An unfortunate consequence is that for every fire conscious survivor there would be one or more residents who just don't have the same degree of mindfulness.
For them the smoke is an inconvenience; not an apocalyptic warning. The closure of the King's Highway just meant the trip to the beach took longer than usual and the only people really at risk are those who live deep in the bush.
What you do today may save yours, or somebody else's, life tomorrow.
Wrong, wrong and wrong. In the last month we have seen fires started by ember attack threaten homes in built up areas kilometres away from the main front; the highway closure, while not unprecedented, is a first for this early in the season and the danger is very real.
It is not our intention to cause undue alarm. But, that said, we would be remiss not to alert our community to the clear and present dangers on our doorstep which have been exacerbated by a devastating drought.
Walk from the back of the Australian War Memorial to the top of Mount Ainslie. The trees, the sticks and the remaining grass are tinder dry.
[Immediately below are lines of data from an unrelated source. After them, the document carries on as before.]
-- ==== Sys2Proof/WellFormed.lean ====
section
/-!
DEFINITION. WellFormed.lean: which operands fit their fields (30_encoding.md R43), and which configurations define a block
(00_scope.md R5, R7, R8). Both are decidable.
-/

namespace Sys2Proof

/-- The assembler refuses a literal that does not fit its field (30_encoding.md R43): W ≥ 2^16, S ≥ 2^8, or I or
M ≥ 2^IDX_W. -/
def WellFormed (idxW : Nat) : Instr → Bool
  | .derive wordWidth => decide (wordWidth < 2 ^ 16)
  | .resolve shift mask bitIndex => decide (shift < 2 ^ 8 ∧ mask < 2 ^ idxW ∧ bitIndex < 2 ^ idxW)

/-- The power-of-two test of 00_scope.md R8(a), over the range of a 16-bit width. -/
def isPowerOfTwo (width : WordWidth) : Bool := (List.range 16).any fun k => width.toNat == 2 ^ k

/-- One entry of a TABLE meets 00_scope.md R8: a key is a power of two in 1..65535 (a) and its value is at most IDX_W (b). A
width that is no key meets it. -/
def entryWf (idxW : Nat) (entry : WordWidth × Option Shift) : Bool :=
  match entry.2 with
  | none => true
  | some shift => isPowerOfTwo entry.1 && decide (shift.toNat ≤ idxW)

/-- 00_scope.md R8 for every entry; and TABLE is a partial map (R6), so that no width is listed twice
(the list form is log 16's). -/
def tableWf (idxW : Nat) (table : Table) : Bool := table.all (entryWf idxW) && decide (table.map Prod.fst).Nodup

/-- A conforming configuration: 8 ≤ IDX_W ≤ 255 (00_scope.md R5), HASH_TABLE well-formed (R8) and HASH_TABLE(8) = 4 (R7).
RESP_LATENCY may be any number (R9). -/
def configWf (c : Config) : Bool :=
  decide (8 ≤ c.idxW ∧ c.idxW ≤ 255) && tableWf c.idxW c.hashTable && decide ((8, some 4) ∈ c.hashTable)

end Sys2Proof
end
It would take just one spark to set it off.
We are not being extreme. Consider this statement from the Emergency Services Agency website: "Canberra is a city designed and built within a bush and grass landscape where residents are able to live, work and play among nature, hence the term, The Bush Capital. This means bushfires are an inevitable fact of life in the ACT".
Despite the fact our services are reported to be in much better shape in terms of resources, manpower and management than they were 17 years ago, there is only so much they can do.
Canberra's frontline defence against bushfires is not the ACT government; it is not the firefighters and other emergency service workers.
Our frontline defence is the people who live here. Make sure your house is as well prepared as it can be; check on your neighbours - especially the elderly and vulnerable, and have a plan. There is an abundance of information available online.
What you do today may save yours, or somebody else's, life tomorrow.